# New To TTs...Definitely Not To Vortex...



## Raek (Aug 1, 2003)

soooooo...I finally parted with a decade long love-affair and made the switch to something a bit more mature.

I went from this:


IMG_8134 by Lou Varone, on Flickr

To this:


TT Two by Lou Varone, on Flickr


Now, before you say...woah, that's not a fair trade, keep in mind the MK4 was virtually flawless. The TT however...not so lucky. Right off the bat there was a wiring NIGHTMARE. One of the many previous owners had neons, switches, ****ty aftermarket alarms and remote starts hooked up and it was causing interference with the whole cars electrical system. My friend and I were up until 5am the next day after I picked it up...ripping out TONS of unnecessary wires (Cat 5 ethernet cable, etc...).

The suspension is SHOT. The strut housing is starting to tap the underside of the hood and the rear endlinks are basically metal on metal, so looks like I'm gonna have to get some coilovers and refreshment parts (boo-hoo...haha).

Also, the front valence is gone. Looks like I'm gonna have to order a Rieger RS4 lip. Again...boo hoo.

There's various other things that are going to need attention. But, my reasoning for trading a completely functional built car was logical. After 9 years building a car exactly how I wanted it and having basically NO issues with it whatsoever...I got bored. So, from what I'm reading...a TT is enough to keep me busy for a while!

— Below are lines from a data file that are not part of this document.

-- ==== Sys2Proof/Machine/Branch.lean ====
section
/-! DEFINITION. Majors 0x17–0x1B: branches, calls and returns, R72–R75. -/

namespace Sys2Proof.Machine

/-- (pc + 4 · sext(off, 22)) mod 2^15, R72. -/
def branchTarget (pc : BitVec 15) (off : BitVec 22) : BitVec 15 := pc + 4#15 * off.signExtend 15

/-- The link value pc + 4 as R57 reads it: an integer that R13 does not reduce, R72 and R75. -/
def linkWord (pc : BitVec 15) : Word := word (pc.toNat + 4)

/-- A jump target that is no instruction address, R73 and R74. -/
def badTarget (t : Word) : Bool := t.toNat % 4 != 0 || 0x7FFC < t.toNat

/-- The control word at an address of the instruction store. -/
def Tile.istoreWord (T : Tile) (a : Nat) : Word32 := BitVec.ofNat 32 (Memory.readN T.istore.bytes a 4)

def State.branch (s : State) (off : BitVec 22) : State := s.jump (branchTarget s.cur.pc off)
/-- CALL: s31 := pc + 4, then the branch, R72. -/
def State.call (s : State) (off : BitVec 22) : State :=
  s.finish 1 fun k => { k.setReg 31 (linkWord k.pc) with pc := branchTarget k.pc off }
/-- JR, R73. -/
def State.jumpReg (s : State) (t : Word) : State :=
  if badTarget t then s.raise 0x03 t
  else if !s.here.jrMarks.contains t.toNat then s.raise 0x06 0
  else s.jump (t.setWidth 15)
/-- RET reaches only a word that follows a CALL or a CALLT, R74. -/
def State.ret (s : State) (t : Word) : State :=
  let m := (s.here.istoreWord ((t.toNat + 0x8000 - 4) % 0x8000)).extractLsb' 26 6
  if badTarget t then s.raise 0x03 t
  else if m ≠ 0x18 ∧ m ≠ 0x1A then s.raise 0x06 0
  else s.jump (t.setWidth 15)
/-- CALLT through a function-table entry, R75. -/
def State.callTable (s : State) (d : SReg) (a b : Word) : State :=
  if a.toNat % 8 ≠ 0 then s.raise 0x03 a
  else if 0x7FFF < a.toNat then s.raise 0x04 a
  else
    let e := word (s.here.dataRead a.toNat 8)
    let sig : BitVec 32 := e.extractLsb' 32 32
    let code : BitVec 32 := b.setWidth 32
    if sig ≠ code ∨ e.extractLsb' 15 17 ≠ 0#17 ∨ e.extractLsb' 0 2 ≠ 0#2 then s.raise 0x07 (code ++ sig)
    else s.finish 1 fun k => { k.setReg d (linkWord k.pc) with pc := e.setWidth 15 }

def execBr (off : BitVec 22) (g : BitVec 4) (s : State) : Out := .next (s.guarded g (s.branch off))
def execCall (off : BitVec 22) (g : BitVec 4) (s : State) : Out := .next (s.guarded g (s.call off))
def execJr (a : SReg) (g : BitVec 4) (s : State) : Out := .next (s.guarded g (s.jumpReg (s.reg a)))
def execCallt (d a b : SReg) (g : BitVec 4) (s : State) : Out :=
  .next (s.guarded g (s.callTable d (s.reg a) (s.reg b)))
def execRet (a : SReg) (g : BitVec 4) (s : State) : Out := .next (s.guarded g (s.ret (s.reg a)))

end Sys2Proof.Machine
end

Anyway...that's my super long intro. Nice to be here!


----------



## FatAce (Jan 30, 2012)

welcome! the mkiv was sick man, excited to see whats in store for the TT opcorn:


----------



## Raek (Aug 1, 2003)

Thanks :beer:

It was hard letting her go, but it's exciting having something new to play with.

Except when having to trace wires only to find this:


Untitled by Lou Varone, on Flickr

It was a $5 neon mounted on a piece of wood drilled into the back of the grill!


Then, there was this toggle switch nonsense in the middle console:


Untitled by Lou Varone, on Flickr


And, THEN...this cluster of wires for the alarm and remote start:


Untitled by Lou Varone, on Flickr


The aftermarket "alarm and keyless entry" seemed to have always been armed, making ALL the lights in the car flash intermittently until the headlight switch was in the "on" position. Yanked all the crap, and the problem went away. Still trying to locate all the spots where neon was mounted, though.

Mind you, I was coming from an engine bay that looked like this: 


U61A1407 by Lou Varone, on Flickr

To a HUGE mess of dirt and wires.

However...the TT is SO much more fun to drive. And, I'm a little grown out of the 'stance' scene.


----------



## peter139 (May 4, 2005)

Hi welcome. Nice to see you here.

I was wondering why you decided to buy this car. 
Color is nice!

Keep posting your updates we like to see progress.

Greets


----------



## quattrosNrabbits (Jun 23, 2007)

*An act of rendition against that poor Mk4*

You traded it away to a life where it will be hacked up, neglected and otherwise abused, if the TT is any example of the previous owner's tendencies.


----------



## Neb (Jan 25, 2005)

congrats! You'll have fun with the TT, plus they're way more fun to drive than an mk4.. AWD > FWD any day of the week.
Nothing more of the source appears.